-- ==== Sys2Proof/Machine/Fabric.lean ====
section
/-! DEFINITION. The fabric (R303 to R334): link layer, router, end-to-end layer, cabling check, tables. Port 16 stands for the
module's own injection. -/

namespace Sys2Proof.Machine

/-- Own address and hall (R305). -/
def State.rackNo (s : State) : Nat := s.f F.FAB_ADDR_RACK
def State.trayNo (s : State) : Nat := s.f F.FAB_ADDR_TRAY
def State.slotNo (s : State) : Nat := s.f F.FAB_ADDR_SLOT
def State.racks (s : State) : Nat := s.f F.FAB_ADDR_RACKS
def State.self (s : State) : Nat := s.rackNo * 256 + s.trayNo * 32 + s.slotNo * 4
def State.localIdx (s : State) : Nat := 8 * s.trayNo + s.slotNo

def addrRack (a : Nat) : Nat := bitsAt a 8 8
def addrLocal (a : Nat) : Nat := bitsAt a 2 6
def addrFunc (a : Nat) : Nat := bitsAt a 0 2

/-- The home Flask of a peer (R321). -/
def homeFlask (a : Nat) : Nat := ((bitsAt a 8 8 ^^^ bitsAt a 5 3) ^^^ bitsAt a 2 3) % 4

/-- A fabric capture (Table 16-6): port in [3:0], peer in [31:16]. -/
def fabCap (p peer : Nat) : Cap := ⟨p % 16 + 65536 * peer, (Master.mk 2 (p / 4 % 4)).code, 0⟩

/-! ### Link layer (R306 to R309) -/

/-- The next credits to return on a port, at most 15 of one pool (R307). -/
def takeOwed : List (Nat × Nat) → (Nat × Nat × Nat) × List (Nat × Nat)
  | [] => ((0, 0, 0), [])
  | x :: xs =>
    let n := min 15 (x :: xs).length
    let same := ((x :: xs).filter fun y => y == x).take n
    ((x.1, x.2, same.length), ((x :: xs).filter fun y => y != x) ++ (((x :: xs).filter fun y => y == x).drop same.length))

/-- A unit goes into the crossing FIFO of its port (R277). -/
def State.toPhy (s : State) (p : Nat) (u : LinkUnit) (bad : Bool) : State :=
  let l := s.link p
  s.setLink p { l with fifo := l.fifo ++ [(u, bad)] }

/-- The crossing FIFO takes another unit (R277). -/
def State.phyRoom (s : State) (p : Nat) : Bool := decide ((s.link p).fifo.length < 64)

/-- Sending a unit on a port, with LACK and the credits owed; an armed injection inverts its CRC (R457, target 4). -/
def State.sendUnit (s : State) (p : Nat) (cell : Option Cell) (lseq fpool : Nat) (counts : Option (List Nat × List Nat)) : State :=
  let l := s.link p
  let (cr, owed) := takeOwed l.owed
  let u : LinkUnit := { cell := cell, lseq := lseq, lack := l.expect, cvc := cr.1, ccnt := cr.2.2, cpool := cr.2.1, fpool := fpool, counts := counts }
  let s := s.setLink p { l with owed := owed }
  let mine := s.f F.EYE_INJ_CTRL_TARGET == 4 && s.f F.EYE_INJ_CTRL_UNIT == p
  if mine ∧ s.f F.EYE_INJ_CTRL_ARMED = 1 then
    ({ s.injFire with injLeft := s.f F.EYE_INJ_CTRL_COUNT - 1 }).toPhy p u true
  else if mine ∧ 0 < s.injLeft then ({ s with injLeft := s.injLeft - 1 }).toPhy p u true
  else s.toPhy p u false

/-- Whether a port's light engine carries cells. -/
def State.carries (s : State) (p : Nat) : Bool :=
  (s.portState p == pUp || s.portState p == pNarrow || s.portState p == pDraining) && s.f F.FAB_PORT_STAT_LINK_FAIL p == 0

/-- A nanosecond of a port's PHY (R277): 2.5 units on 16 lanes, fewer on fewer; with no unit it sends idle payload. -/
def State.phyTake (s : State) (p : Nat) : State :=
  let l := s.link p
  if l.fifo.isEmpty ∨ !s.carries p then s
  else
    let t := l.phase + 5 * (s.lanesOn p).length
    let n := t / 32
    let s := s.setLink p { l with fifo := l.fifo.drop n, phase := if l.fifo.length ≤ n then 0 else t % 32 }
    foldS (l.fifo.take n) (fun u s => s.send (.unit p u.1 u.2)) s

/-- LINK_FAIL (R309). -/
def State.linkFail (s : State) (p : Nat) : State :=
  let s := (s.setF F.FAB_PORT_STAT_LINK_FAIL 1 p).setF F.FAB_PORT_STAT_USABLE 0 p
  let s := s.setLink p { s.link p with retry := [], fifo := [], resends := 0 }
  (s.occ).raise (srcOf (70 + p / 4) (3 + p % 4)) (fabCap p (s.f F.LE_PORT_STATUS_PEER p))

/-- A resend from a LSEQ on (R308); 16 in a row without an advance of LACK are LINK_FAIL (R309). -/
def State.resend (s : State) (p lseq : Nat) : State :=
  let l := s.link p
  if !s.carries p ∨ l.retry.isEmpty then s
  else
    let s := s.bump F.FAB_PORT_CNT_RESENDS 1 p
    let s := s.setLink p { l with resends := l.resends + 1 }
    let due := l.retry.filter fun u => decide ((u.lseq + 32768 - lseq) % 32768 < 16384)
    let s : State := foldS due (fun u s => s.sendUnit p (some u.cell) u.lseq u.pool none) s
    if 16 ≤ l.resends + 1 then s.linkFail p else s

/-- A received LACK: units below it leave the retry buffer. -/
def State.lackRecv (s : State) (p lack : Nat) : State :=
  let l := s.link p
  let left := l.retry.filter fun u => decide (16384 ≤ (lack + 32767 - u.lseq) % 32768)
  if left.length = l.retry.length then s else (s.setLink p { l with retry := left, resends := 0 }).occ

/-- Credits returned to a pool (R307). -/
def State.credits (s : State) (p vc pool n : Nat) : State :=
  let l := s.link p
  if pool = 0 then s.setLink p { l with resv := listSet l.resv vc (min 256 (l.resv.getD vc 0 + n)) }
  else s.setLink p { l with shared := min 22528 (l.shared + n) }

/-- A NAK of the expected LSEQ, at most once per 1 µs for each value (R308). -/
def State.linkNak (s : State) (p : Nat) : State :=
  let l := s.link p
  if l.nak.any fun x => x.1 == l.expect && decide (s.now < x.2 + 1000) then s
  else (s.setLink p { l with nak := some (l.expect, s.now) }).send (.linkNak p l.expect)

/-- A received unit (R306 to R308). -/
def State.unitRecv (s : State) (p : Nat) (u : LinkUnit) (ok : Bool) : State :=
  if !s.carries p then s
  else if !ok then (s.bump F.FAB_PORT_CNT_CRC_ERR 1 p).linkNak p
  else
    let take := fun (s : State) => (s.lackRecv p u.lack).credits p u.cvc u.cpool u.ccnt
    match u.cell with
    | none =>
      let s := take s
      match u.counts with
      | none => s
      | some c => s.setLink p { s.link p with resv := (List.range 8).map (fun v => c.1.getD v 0), shared := c.2.getD 0 0 }
    | some cell =>
      let l := s.link p
      if u.lseq = l.expect then
        let s := take s
        let l := s.link p
        let vc := 2 * (cell.cls % 4) + (if cell.rank = 4 ∨ cell.rank = 5 ∨ cell.rank = 6 then 1 else 0)
        (s.setLink p { l with expect := (l.expect + 1) % 32768, rx := l.rx ++ [⟨vc, u.fpool, cell⟩] }).occ
      else (take s).linkNak p

/-! #### The 80 bytes of a unit (R303, R306) -/

/-- The 72 bytes of a cell as a number, byte 0 least significant: the header of Table 11-1, MASK where it is multicast, payload. -/
def cellImage (c : Cell) : Nat :=
  let flag := fun (b : Bool) (k : Nat) => if b then 2 ^ k else 0
  let head := c.cls % 4 + flag c.mc 2 + c.rank % 8 * 2 ^ 3 + c.epoch % 2 * 2 ^ 6 + flag c.poison 7 + c.kind % 16 * 2 ^ 8 +
    c.inc % 16 * 2 ^ 12 + c.dst % 65536 * 2 ^ 16 + c.src % 65536 * 2 ^ 32 + c.seq % 4096 * 2 ^ 48 + flag c.opn 60
  if c.mc then head + (c.mask.foldl (fun a m => a ||| 2 ^ (m % 64)) 0) * 2 ^ 64 + leNat (c.payload.take 56) * 2 ^ 128
  else head + leNat (c.payload.take 64) * 2 ^ 64

/-- The cell that 72 bytes spell. -/
def cellOfImage (x : Nat) : Cell :=
  let mc := bitsAt x 2 1 == 1
  { cls := bitsAt x 0 2, mc := mc, rank := bitsAt x 3 3, epoch := bitsAt x 6 1, poison := bitsAt x 7 1 == 1, kind := bitsAt x 8 4
    inc := bitsAt x 12 4, dst := bitsAt x 16 16, src := bitsAt x 32 16, seq := bitsAt x 48 12, opn := bitsAt x 60 1 == 1
    mask := if mc then (List.range 64).filter fun m => bitsAt x (64 + m) 1 == 1 else []
    payload := if mc then leBytes 56 (bitsAt x 128 448) else leBytes 64 (bitsAt x 64 512) }

/-- The 72 bytes and the tail bits [39:0] of a unit (Table 11-4). An IDLE unit is all zeros before its tail, or a link-control unit
with the counts of its pools (R307). -/
def unitImage (u : LinkUnit) : Nat :=
  let cell := match u.cell, u.counts with
    | some c, _ => cellImage c
    | none, none => 0
    | none, some n => (1 + leNat ((n.1 ++ n.2).flatMap fun v => leBytes 2 (v % 65536)) * 2 ^ 64) * 2 ^ 64
  cell + (u.lseq % 32768 + u.lack % 32768 * 2 ^ 15 + u.cvc % 8 * 2 ^ 30 + u.ccnt % 16 * 2 ^ 33 + u.cpool % 2 * 2 ^ 37 +
    u.fpool % 2 * 2 ^ 38) * 2 ^ 576

/-- The unit that these bits spell: KIND 0 is IDLE (Table 11-2). -/
def unitOfImage (x : Nat) : LinkUnit :=
  let t := bitsAt x 576 40
  let pool := fun (k : Nat) => bitsAt x (128 + 16 * k) 16
  { cell := if bitsAt x 8 4 = 0 then none else some (cellOfImage (bitsAt x 0 576))
    lseq := bitsAt t 0 15, lack := bitsAt t 15 15, cvc := bitsAt t 30 3, ccnt := bitsAt t 33 4, cpool := bitsAt t 37 1, fpool := bitsAt t 38 1
    counts := if bitsAt x 8 4 = 0 ∧ bitsAt x 64 8 = 1 then some ((List.range 8).map pool, [pool 8]) else none }

/-- The CRC-24 of a unit (R306): the 72 bytes, then tail bits [39:0], each most significant bit first (the order is log entry 150). -/
def unitCrc (x : Nat) : Nat :=
  crcBits 24 0x864CFB 0xFFFFFF (((List.range 72).flatMap fun k => (List.range 8).map fun i => bitsAt x (8 * k + 7 - i) 1 == 1) ++
    (List.range 40).map fun k => bitsAt x (615 - k) 1 == 1)

/-- A unit as it arrives, and whether its CRC agrees: `flips` are the bits that changed on the way, 616 of cell and tail and then 24
of CRC. -/
def unitArrival (u : LinkUnit) (flips : Nat) : LinkUnit × Bool :=
  let f := bitsAt flips 0 616
  let x := unitImage u ^^^ f
  (if f = 0 then u else unitOfImage x, unitCrc x == (unitCrc (unitImage u) ^^^ bitsAt flips 616 24))

/-- A unit between the lanes and the link layer (R281, R306): its symbols are striped over the active lanes from payload symbol `first`
on, and it does not arrive where the codeword of one of its lanes is `lost`, one that cannot be corrected. -/
def State.unitArrives (s : State) (p : Nat) (u : LinkUnit) (flips first : Nat) (lost : List Nat) : State :=
  if (unitLanes (s.lanesOn p) first).any fun k => lost.contains k then s
  else s.unitRecv p (unitArrival u flips).1 (unitArrival u flips).2

/-- The link-control unit a sender emits at least once every 256 units (R307): credits free in the receive buffer. -/
def State.controlUnit (s : State) (p : Nat) : State :=
  if !s.carries p || !s.phyRoom p then s
  else
    let l := s.link p
    let used := fun (v : Nat) => (l.rx.filter fun u => u.pool == 0 && u.vc == v).length
    let sh := (l.rx.filter fun u => u.pool == 1).length
    s.sendUnit p none 0 0 (some ((List.range 8).map (fun v => 256 - used v), [22528 - sh]))

/-! ### Router (R313 to R320) -/

/-- Usability (R317): light-engine port UP or NARROW, no LINK_FAIL, cabling check MATCH or accepted. -/
def State.usableNow (s : State) (p : Nat) : Bool :=
  (s.portState p == pUp || s.portState p == pNarrow) && s.f F.FAB_PORT_STAT_LINK_FAIL p == 0 &&
  (s.f F.FAB_PORT_STAT_CHECK p == 1 || s.f F.FAB_PORT_STAT_ACCEPTED p == 1)

/-- A change of usability takes effect in the router (R317). -/
def State.setUsable (s : State) (p : Nat) : State := s.setF F.FAB_PORT_STAT_USABLE (if s.usableNow p then 1 else 0) p

def State.usable (s : State) (p : Nat) : Bool := s.f F.FAB_PORT_STAT_USABLE p == 1

/-- Rank of a level of an output port (Table 11-6). -/
def chanRank (p level : Nat) : Nat :=
  if p ≤ 6 then (if level = 0 then 2 else 6) else if p ≤ 13 then (if level = 0 then 1 else 5) else (if level = 0 then 3 else 4)

/-- The lowest level whose rank exceeds the cell's (R314). -/
def pickLevel (p rank : Nat) : Option Nat :=
  if rank < chanRank p 0 then some 0 else if rank < chanRank p 1 then some 1 else none

/-- Bank states (R318). -/
def State.bankState (s : State) (b : Nat) : Nat := s.f (if b = 0 then F.FAB_RT_CTRL_STATE0 else F.FAB_RT_CTRL_STATE1)
def State.setBank (s : State) (b v : Nat) : State := s.setF (if b = 0 then F.FAB_RT_CTRL_STATE0 else F.FAB_RT_CTRL_STATE1) v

▶ _Directions_
Send back exactly, with nothing added, the lines from the first line of the material above through the line holding "def State.slotNo (s"; both ends are included.

▶ _Response_
-- ==== Sys2Proof/Machine/Fabric.lean ====
section
/-! DEFINITION. The fabric (R303 to R334): link layer, router, end-to-end layer, cabling check, tables. Port 16 stands for the
module's own injection. -/

namespace Sys2Proof.Machine

/-- Own address and hall (R305). -/
def State.rackNo (s : State) : Nat := s.f F.FAB_ADDR_RACK
def State.trayNo (s : State) : Nat := s.f F.FAB_ADDR_TRAY
def State.slotNo (s : State) : Nat := s.f F.FAB_ADDR_SLOT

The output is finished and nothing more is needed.